▶ **Exercise details**
Only the lines below, from the one with "structure Core where" through the one with "forked : Bool", are to be written out, exactly.

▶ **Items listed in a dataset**
▬▬▬▬▬▬
/-- A page made ready for an access: the combined translation of a virtual page, with the pages that its stage-one leaf maps (R92, R94). -/
structure Page where
  vpage : Nat
  ppage : Nat
  lbl : Label
  cp : BitVec 2
  tso : Bool
  race : Bool
  /-- the stash and the frame that serve the page -/
  stash : Option (ClusterId × Nat)
  r : Bool := true
  w : Bool := true
  x : Bool := true
  leaf : Nat := 0
  span : Nat := 1
  deriving DecidableEq, Repr

/-- An engine instruction that has started and not finished: its strand, what is left, the queues it will push, the pages that it uses
until it ends (R99, R141, R156). -/
structure Flight where
  st : Strand
  rest : Rest
  gives : List Nat
  pages : List Page := []
  deriving DecidableEq, Repr

/-- A command with the state-spill engine (R215): slot, address, direction, journal number, and the slot as it stood at issue, against
which unordered X writes are told (R216), and of a fill the slot that it has read and not yet put in place. -/
structure SpillCmd where
  slot : BitVec 4
  was : Slot
  addr : Word
  fill : Bool
  seq : Nat
  sync : BitVec 16
  got : Option Slot
  deriving DecidableEq, Repr

/-- The state-spill engine of a core (R215, R355). `held`: a fault's trap has not left the queue. -/
structure SpillEng where
  cmds : List SpillCmd
  held : Bool
  deriving DecidableEq, Repr

/-- The debug block of a core (R105, R248, R354, R369). `after`: how many of the queued asynchronous traps arrived before the
pending task interrupt (R257, R352). -/
structure Debug where
  wp : Vector Wp 4
  racerec : Word
  racepa : Word
  pend : Bool
  code : Byte
  after : Nat
  snapPc : Vector Word 4
  snapSt : Word
  snapTq0 : Word
  snapTq1 : Word
  snapJ : Word
  deriving DecidableEq, Repr

/-- A write to KTID, KSTEP or both that the S strand is not ordered after yet (R48): the values before it, whether it wrote both as one
update, and how many tokens of tq.cs the S strand pops before one that was pushed after it. -/
structure KeyWrite where
  ktid : Word32
  kstep : Word32
  both : Bool
  before : Nat
  deriving DecidableEq, Repr

/-- A `dom.set` request of the phase (R21). -/
inductive DomReq where
  | split | join
  deriving DecidableEq, Repr

/-- An instruction whose guarded read waits, by its strand (R301). -/
structure GuardWait where
  st : Strand
  instr : Instr
  deriving DecidableEq, Repr

/-- A core (R11). -/
structure Core where
  /-- the job bound on the core (R15) -/
  job : Option JobId
  x : Vector Word 64
  xl : Vector Label 64
  pend : List Pend
  seq : Seq
  csr : Csrs
  id : Ident
  st : Four StrandSt
  arr : Four (Option Arrival)
  /-- the final rendezvous has completed, so that `rdv.end` only waits for the task's commands (R18, R284) -/
  rdvDone : Bool
  /-- the C strand stands in that wait: no trap has taken it away (R284) -/
  rdvWait : Bool
  forked : Bool
  /-- the L, X and S strands that `fork` started (R16) -/
  started : Four Bool
  atraps : List ATrap
  /-- the trap handlers that have not returned, innermost first, each with the source of its trap where that is an asynchronous one
  (R353, R358, R364) -/
  handlers : List (Option TrapSrc)
  /-- the C strand waits at a `wfi` (R357) -/
  atWfi : Bool
  /-- the TIME a waiting `waitt` waits for (R283) -/
  waitT : Option Word
  wpx : List WpExempt
  journal : List JEntry
  low : Nat
  head : Nat
  /-- journal numbers still to replay after a resume (R364) -/
  replay : List Nat
  /-- the counts of the token queues by their code (R70, R270) -/
  tok : Vector (BitVec 8) 16
  /-- the writes to KTID and KSTEP that a drain may not have seen, oldest first (R48) -/
  keyw : List KeyWrite
  sems : Vector Sem 64
  sync : BitVec 16
  seen : Vector (BitVec 16) 224
  domReq : Option DomReq
  /-- arrived at the barrier of the current phase (R20) -/
  phArr : Bool
  tcps : List TcpCopy
  spill : SpillEng
  l : Eng
  xe : Eng
  s : Eng
  ls : LState
  xs : XState
  ss : SState
  flights : List Flight
  gwait : List GuardWait
  dbg : Debug
  deriving DecidableEq, Repr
▬▬▬▬▬▬
▶ **Output below**
structure Core where
  /-- the job bound on the core (R15) -/
  job : Option JobId
  x : Vector Word 64
  xl : Vector Label 64
  pend : List Pend
  seq : Seq
  csr : Csrs
  id : Ident
  st : Four StrandSt
  arr : Four (Option Arrival)
  /-- the final rendezvous has completed, so that `rdv.end` only waits for the task's commands (R18, R284) -/
  rdvDone : Bool
  /-- the C strand stands in that wait: no trap has taken it away (R284) -/
  rdvWait : Bool
  forked : Bool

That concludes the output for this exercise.